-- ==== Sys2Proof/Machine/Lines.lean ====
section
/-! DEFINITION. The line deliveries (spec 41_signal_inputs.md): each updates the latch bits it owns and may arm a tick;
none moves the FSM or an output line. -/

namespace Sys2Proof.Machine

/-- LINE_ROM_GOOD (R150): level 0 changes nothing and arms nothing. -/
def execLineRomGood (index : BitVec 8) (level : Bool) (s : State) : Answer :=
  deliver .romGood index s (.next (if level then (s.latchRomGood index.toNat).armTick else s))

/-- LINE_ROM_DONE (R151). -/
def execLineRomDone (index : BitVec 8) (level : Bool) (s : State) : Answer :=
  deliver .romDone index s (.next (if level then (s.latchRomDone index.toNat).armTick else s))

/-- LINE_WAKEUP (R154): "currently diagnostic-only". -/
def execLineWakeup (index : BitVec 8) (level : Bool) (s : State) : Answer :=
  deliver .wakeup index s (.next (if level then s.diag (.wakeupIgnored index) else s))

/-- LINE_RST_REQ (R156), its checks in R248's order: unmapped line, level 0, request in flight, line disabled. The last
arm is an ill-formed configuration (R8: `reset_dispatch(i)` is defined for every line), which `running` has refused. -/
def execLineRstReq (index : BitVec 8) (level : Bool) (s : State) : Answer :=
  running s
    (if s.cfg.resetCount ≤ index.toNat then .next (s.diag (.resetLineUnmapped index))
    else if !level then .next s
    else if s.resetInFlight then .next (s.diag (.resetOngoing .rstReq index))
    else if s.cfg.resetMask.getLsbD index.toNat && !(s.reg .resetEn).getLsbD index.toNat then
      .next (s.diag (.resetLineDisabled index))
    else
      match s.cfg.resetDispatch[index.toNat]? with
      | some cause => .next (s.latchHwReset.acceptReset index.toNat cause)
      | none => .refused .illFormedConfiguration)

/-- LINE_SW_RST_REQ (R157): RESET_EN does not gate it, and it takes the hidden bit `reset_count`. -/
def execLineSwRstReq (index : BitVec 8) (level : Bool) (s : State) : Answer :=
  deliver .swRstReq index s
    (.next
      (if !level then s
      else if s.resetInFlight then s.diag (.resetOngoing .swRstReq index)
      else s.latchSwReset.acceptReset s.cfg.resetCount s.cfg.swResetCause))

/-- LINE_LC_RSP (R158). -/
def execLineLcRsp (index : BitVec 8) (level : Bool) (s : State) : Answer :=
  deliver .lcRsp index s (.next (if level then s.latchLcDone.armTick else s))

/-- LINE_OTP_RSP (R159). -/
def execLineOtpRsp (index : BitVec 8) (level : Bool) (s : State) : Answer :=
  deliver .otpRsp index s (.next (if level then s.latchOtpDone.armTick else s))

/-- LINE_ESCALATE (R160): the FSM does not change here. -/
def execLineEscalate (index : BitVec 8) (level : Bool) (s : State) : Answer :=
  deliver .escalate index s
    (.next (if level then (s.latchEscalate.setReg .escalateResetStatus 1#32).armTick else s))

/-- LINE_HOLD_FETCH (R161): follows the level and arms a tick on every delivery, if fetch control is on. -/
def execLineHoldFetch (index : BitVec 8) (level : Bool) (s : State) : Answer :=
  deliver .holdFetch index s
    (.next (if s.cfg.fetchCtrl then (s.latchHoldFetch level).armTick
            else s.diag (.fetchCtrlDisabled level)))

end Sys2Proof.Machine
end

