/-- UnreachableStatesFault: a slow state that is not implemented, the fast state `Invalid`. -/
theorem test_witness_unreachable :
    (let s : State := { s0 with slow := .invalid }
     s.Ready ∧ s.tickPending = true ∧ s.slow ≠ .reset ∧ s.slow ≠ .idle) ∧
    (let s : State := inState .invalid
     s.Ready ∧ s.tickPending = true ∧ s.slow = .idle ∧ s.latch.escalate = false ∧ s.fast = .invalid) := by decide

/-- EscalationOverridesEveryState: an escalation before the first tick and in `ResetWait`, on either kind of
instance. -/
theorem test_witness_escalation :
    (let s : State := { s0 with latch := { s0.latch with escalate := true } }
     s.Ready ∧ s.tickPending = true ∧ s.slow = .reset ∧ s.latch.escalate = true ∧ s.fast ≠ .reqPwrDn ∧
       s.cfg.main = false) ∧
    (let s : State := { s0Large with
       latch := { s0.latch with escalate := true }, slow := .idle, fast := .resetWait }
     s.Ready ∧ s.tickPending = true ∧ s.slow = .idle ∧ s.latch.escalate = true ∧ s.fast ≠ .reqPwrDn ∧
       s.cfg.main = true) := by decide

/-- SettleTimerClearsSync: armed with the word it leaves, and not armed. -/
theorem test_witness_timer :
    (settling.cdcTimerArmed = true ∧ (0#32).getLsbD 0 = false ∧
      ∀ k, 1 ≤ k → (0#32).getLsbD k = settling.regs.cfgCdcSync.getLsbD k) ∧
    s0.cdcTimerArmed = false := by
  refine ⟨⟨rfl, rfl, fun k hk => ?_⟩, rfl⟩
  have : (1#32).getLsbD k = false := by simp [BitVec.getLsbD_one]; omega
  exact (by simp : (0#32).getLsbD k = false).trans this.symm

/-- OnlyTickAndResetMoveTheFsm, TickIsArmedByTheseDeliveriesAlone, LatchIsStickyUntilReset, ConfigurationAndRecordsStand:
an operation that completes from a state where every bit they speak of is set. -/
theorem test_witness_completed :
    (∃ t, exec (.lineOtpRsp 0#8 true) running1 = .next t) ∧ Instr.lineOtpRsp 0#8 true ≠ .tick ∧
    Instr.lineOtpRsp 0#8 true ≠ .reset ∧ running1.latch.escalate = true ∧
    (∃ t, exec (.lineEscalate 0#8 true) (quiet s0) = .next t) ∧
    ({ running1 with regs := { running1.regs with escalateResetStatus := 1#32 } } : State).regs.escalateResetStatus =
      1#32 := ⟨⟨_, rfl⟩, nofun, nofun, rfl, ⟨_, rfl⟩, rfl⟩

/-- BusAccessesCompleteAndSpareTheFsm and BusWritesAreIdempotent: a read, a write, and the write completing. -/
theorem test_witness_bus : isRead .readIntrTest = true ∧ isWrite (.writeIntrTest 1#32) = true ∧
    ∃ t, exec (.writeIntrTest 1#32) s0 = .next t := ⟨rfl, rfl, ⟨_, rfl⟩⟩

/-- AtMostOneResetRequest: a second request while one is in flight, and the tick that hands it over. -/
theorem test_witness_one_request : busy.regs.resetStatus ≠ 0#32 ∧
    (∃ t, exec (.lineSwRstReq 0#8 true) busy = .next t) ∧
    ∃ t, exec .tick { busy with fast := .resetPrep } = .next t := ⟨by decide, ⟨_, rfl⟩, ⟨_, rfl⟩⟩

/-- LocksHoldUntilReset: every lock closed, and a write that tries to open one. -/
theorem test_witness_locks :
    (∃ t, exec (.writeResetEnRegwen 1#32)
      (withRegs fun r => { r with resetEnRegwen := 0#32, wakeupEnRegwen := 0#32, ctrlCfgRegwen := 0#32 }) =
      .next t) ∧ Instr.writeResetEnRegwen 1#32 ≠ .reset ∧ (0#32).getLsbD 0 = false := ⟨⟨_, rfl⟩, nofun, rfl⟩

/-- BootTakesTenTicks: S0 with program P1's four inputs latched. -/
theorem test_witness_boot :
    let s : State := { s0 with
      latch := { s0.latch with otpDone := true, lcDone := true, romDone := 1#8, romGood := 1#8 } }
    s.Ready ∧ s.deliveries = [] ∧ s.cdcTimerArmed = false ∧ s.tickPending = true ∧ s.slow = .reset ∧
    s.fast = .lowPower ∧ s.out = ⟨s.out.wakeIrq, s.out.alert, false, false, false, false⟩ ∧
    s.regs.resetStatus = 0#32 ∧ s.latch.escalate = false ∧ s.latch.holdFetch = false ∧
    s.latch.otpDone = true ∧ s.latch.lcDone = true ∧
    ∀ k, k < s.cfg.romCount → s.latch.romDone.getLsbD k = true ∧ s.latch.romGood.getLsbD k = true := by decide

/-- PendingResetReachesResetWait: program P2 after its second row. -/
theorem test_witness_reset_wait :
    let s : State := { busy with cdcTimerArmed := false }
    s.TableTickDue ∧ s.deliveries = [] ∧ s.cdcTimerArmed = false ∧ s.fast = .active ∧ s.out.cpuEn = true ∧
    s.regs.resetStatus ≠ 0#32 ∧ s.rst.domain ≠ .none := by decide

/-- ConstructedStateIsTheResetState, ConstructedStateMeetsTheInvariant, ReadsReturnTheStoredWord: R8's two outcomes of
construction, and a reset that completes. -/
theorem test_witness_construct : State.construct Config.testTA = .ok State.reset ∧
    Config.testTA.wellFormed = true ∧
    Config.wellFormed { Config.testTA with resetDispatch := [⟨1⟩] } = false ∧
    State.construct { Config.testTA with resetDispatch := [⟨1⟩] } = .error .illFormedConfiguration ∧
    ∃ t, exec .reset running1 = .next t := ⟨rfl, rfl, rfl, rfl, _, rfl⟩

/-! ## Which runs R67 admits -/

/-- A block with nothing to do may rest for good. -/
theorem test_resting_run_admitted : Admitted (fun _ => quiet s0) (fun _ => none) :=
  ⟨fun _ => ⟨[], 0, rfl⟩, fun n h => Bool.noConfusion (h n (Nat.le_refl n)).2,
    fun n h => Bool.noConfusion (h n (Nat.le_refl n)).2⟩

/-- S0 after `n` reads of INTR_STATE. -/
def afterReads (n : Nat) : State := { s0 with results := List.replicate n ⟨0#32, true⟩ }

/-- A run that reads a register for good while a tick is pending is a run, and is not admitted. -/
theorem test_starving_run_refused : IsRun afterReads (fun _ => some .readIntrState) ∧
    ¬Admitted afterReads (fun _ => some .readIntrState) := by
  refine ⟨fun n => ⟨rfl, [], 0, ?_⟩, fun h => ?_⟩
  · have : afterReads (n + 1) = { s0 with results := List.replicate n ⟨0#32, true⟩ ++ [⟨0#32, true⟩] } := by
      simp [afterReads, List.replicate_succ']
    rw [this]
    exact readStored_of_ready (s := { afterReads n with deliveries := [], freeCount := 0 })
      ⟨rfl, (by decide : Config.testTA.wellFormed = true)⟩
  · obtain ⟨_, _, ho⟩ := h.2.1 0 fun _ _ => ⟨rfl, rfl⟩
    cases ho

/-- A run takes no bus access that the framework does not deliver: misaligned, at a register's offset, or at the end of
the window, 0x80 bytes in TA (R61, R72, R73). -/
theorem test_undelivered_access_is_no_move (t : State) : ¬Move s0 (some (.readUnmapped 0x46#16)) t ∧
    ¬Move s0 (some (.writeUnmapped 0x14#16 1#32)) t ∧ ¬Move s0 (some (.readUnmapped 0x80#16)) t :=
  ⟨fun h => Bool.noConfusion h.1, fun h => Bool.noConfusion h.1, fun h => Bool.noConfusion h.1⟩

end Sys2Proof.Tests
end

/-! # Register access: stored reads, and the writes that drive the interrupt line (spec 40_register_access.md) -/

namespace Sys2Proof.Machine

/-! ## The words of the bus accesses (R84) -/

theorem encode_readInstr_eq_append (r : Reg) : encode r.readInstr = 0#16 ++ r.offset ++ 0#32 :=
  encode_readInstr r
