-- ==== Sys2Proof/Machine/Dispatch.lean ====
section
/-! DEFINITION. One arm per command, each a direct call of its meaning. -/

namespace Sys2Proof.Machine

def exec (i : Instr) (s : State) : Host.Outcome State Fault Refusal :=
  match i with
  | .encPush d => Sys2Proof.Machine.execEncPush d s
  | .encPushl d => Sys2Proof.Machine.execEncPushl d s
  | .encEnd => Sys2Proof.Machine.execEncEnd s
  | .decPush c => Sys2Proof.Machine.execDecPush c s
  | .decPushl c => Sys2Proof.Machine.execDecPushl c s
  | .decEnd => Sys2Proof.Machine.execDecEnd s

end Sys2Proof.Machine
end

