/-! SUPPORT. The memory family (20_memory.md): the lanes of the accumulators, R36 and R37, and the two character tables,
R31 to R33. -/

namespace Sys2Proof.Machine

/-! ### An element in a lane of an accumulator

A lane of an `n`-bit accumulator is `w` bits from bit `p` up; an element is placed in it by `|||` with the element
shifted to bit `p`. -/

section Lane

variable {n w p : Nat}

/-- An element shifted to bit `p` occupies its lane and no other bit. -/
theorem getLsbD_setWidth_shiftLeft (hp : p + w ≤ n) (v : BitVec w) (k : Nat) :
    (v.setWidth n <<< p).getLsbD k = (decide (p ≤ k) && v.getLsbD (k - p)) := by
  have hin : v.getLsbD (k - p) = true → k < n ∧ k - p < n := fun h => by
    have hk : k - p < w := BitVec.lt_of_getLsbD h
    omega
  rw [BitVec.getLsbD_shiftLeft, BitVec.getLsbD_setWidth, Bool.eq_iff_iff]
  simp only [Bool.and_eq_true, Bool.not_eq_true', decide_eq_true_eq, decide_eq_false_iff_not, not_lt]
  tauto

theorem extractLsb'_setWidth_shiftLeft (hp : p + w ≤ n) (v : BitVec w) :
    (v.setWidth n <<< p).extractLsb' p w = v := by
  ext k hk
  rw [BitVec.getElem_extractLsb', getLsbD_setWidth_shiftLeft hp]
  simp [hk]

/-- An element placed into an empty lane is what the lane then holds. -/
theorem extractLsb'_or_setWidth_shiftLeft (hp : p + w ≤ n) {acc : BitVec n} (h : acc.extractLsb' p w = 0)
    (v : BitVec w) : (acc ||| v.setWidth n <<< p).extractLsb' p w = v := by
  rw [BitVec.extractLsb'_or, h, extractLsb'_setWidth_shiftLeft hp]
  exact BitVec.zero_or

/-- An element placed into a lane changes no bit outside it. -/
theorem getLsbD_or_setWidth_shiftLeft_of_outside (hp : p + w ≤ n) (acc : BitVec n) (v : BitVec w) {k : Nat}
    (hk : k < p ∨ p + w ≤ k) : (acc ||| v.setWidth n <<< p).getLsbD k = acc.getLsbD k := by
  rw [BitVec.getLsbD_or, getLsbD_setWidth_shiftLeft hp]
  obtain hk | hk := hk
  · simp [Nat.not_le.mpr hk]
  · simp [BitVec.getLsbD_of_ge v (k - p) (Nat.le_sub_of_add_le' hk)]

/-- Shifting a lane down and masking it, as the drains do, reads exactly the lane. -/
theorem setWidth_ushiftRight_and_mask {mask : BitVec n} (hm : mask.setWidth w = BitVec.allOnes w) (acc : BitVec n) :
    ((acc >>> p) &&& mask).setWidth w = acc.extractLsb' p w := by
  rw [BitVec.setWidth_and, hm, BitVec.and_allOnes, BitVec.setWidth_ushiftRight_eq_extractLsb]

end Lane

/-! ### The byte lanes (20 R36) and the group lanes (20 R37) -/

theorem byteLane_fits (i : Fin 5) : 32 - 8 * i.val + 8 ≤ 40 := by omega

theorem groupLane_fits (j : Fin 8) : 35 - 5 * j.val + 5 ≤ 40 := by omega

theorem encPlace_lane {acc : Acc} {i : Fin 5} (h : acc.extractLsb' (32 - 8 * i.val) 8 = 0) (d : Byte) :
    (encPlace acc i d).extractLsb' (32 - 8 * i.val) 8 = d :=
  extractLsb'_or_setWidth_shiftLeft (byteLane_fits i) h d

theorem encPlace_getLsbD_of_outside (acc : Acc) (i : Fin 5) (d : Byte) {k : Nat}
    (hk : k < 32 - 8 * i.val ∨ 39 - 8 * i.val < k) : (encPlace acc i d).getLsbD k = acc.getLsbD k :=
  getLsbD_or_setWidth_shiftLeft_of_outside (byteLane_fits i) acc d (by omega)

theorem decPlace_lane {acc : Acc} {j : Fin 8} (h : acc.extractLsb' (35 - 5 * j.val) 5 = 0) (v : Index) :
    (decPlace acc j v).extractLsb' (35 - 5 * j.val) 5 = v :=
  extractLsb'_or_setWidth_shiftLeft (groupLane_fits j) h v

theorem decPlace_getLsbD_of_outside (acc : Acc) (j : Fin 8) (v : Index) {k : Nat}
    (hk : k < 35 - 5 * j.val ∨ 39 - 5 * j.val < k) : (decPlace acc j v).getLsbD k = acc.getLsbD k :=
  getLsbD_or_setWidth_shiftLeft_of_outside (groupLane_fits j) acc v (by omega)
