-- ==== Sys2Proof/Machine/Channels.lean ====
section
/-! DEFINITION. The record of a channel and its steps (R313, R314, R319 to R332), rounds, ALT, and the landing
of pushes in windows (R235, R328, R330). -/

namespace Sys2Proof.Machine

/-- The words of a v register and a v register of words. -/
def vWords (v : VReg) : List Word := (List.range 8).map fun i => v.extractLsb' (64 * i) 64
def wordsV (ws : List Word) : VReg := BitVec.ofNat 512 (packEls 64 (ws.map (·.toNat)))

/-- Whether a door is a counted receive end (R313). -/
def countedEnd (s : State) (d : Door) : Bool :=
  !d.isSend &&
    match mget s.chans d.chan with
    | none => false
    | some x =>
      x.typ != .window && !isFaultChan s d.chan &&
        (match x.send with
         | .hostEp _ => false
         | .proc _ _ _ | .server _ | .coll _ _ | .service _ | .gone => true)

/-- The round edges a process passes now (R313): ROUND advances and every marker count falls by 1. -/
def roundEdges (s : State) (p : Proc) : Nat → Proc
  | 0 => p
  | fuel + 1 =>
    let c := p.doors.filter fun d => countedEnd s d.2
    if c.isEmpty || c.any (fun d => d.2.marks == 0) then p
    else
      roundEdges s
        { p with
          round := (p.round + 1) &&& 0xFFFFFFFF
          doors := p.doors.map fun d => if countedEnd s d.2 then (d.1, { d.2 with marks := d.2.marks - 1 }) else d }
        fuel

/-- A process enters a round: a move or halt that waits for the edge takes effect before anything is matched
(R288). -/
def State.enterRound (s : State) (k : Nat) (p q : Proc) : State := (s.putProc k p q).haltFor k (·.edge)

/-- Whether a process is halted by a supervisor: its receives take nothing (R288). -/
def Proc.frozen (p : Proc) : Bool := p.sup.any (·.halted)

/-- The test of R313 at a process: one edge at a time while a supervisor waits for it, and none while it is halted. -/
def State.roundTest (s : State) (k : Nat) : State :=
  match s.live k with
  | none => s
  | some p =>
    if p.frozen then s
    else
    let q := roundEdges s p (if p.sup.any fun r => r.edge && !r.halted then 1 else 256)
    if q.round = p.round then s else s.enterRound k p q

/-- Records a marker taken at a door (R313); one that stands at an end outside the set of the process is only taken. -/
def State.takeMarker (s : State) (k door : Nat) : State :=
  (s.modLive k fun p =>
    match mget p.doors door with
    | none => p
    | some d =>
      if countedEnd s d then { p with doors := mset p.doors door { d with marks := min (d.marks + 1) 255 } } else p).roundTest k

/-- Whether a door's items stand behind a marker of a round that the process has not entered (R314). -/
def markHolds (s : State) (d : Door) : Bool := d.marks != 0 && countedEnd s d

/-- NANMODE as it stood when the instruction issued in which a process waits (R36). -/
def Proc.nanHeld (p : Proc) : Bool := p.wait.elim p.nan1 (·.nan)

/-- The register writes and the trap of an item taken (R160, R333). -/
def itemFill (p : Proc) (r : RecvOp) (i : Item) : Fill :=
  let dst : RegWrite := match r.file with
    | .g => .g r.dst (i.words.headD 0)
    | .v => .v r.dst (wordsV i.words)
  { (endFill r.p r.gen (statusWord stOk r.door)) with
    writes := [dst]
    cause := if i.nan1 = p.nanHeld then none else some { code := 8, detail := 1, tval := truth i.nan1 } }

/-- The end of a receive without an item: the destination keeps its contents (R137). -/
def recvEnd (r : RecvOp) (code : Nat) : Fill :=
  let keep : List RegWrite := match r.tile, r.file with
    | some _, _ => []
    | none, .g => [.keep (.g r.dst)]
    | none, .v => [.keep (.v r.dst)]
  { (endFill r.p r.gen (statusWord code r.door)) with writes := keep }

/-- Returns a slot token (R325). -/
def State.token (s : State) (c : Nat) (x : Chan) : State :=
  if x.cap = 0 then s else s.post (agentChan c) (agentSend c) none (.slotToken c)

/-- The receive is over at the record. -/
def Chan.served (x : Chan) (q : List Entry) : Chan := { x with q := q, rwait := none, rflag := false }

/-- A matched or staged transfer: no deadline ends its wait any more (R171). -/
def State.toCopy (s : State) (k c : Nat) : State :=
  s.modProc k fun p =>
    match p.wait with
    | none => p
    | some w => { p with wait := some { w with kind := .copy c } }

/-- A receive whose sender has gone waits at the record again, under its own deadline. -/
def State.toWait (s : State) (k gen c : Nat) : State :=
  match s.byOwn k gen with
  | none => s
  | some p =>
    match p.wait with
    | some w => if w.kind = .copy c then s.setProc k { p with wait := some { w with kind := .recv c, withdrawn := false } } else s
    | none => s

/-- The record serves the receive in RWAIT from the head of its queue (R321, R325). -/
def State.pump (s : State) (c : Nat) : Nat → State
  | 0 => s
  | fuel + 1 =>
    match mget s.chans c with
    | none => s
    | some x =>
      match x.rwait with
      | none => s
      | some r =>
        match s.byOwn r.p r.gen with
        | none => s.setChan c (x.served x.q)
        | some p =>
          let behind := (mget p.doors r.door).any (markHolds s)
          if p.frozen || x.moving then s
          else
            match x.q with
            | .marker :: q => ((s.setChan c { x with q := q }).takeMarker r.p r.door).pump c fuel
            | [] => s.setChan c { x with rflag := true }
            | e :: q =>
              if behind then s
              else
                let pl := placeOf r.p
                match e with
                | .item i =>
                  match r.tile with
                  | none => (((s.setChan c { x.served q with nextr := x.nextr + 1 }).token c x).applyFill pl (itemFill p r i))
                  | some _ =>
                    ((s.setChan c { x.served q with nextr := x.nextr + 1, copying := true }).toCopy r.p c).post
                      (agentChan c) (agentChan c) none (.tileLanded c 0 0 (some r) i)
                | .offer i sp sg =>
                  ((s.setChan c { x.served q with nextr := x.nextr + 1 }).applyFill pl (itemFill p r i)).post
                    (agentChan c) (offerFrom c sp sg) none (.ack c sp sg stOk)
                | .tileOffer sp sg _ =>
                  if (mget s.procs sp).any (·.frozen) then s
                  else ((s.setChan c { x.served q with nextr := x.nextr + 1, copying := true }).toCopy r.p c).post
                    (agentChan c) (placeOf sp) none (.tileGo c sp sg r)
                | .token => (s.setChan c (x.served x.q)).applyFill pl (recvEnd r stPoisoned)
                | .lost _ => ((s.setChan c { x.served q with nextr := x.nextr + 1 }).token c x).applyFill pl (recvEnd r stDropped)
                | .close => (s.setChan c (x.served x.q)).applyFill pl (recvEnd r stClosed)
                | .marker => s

Task to carry out: In the data above, which lines lie between the line with "s.latch.otpDone = true" and the line with "Config.testTA.wellFormed = true ∧", inclusive? Print those lines exactly and nothing else.

Problem solution:
    s.latch.otpDone = true ∧ s.latch.lcDone = true ∧
    ∀ k, k < s.cfg.romCount → s.latch.romDone.getLsbD k = true ∧ s.latch.romGood.getLsbD k = true := by decide

/-- PendingResetReachesResetWait: program P2 after its second row. -/
theorem test_witness_reset_wait :
    let s : State := { busy with cdcTimerArmed := false }
    s.TableTickDue ∧ s.deliveries = [] ∧ s.cdcTimerArmed = false ∧ s.fast = .active ∧ s.out.cpuEn = true ∧
    s.regs.resetStatus ≠ 0#32 ∧ s.rst.domain ≠ .none := by decide

/-- ConstructedStateIsTheResetState, ConstructedStateMeetsTheInvariant, ReadsReturnTheStoredWord: R8's two outcomes of
construction, and a reset that completes. -/
theorem test_witness_construct : State.construct Config.testTA = .ok State.reset ∧
    Config.testTA.wellFormed = true ∧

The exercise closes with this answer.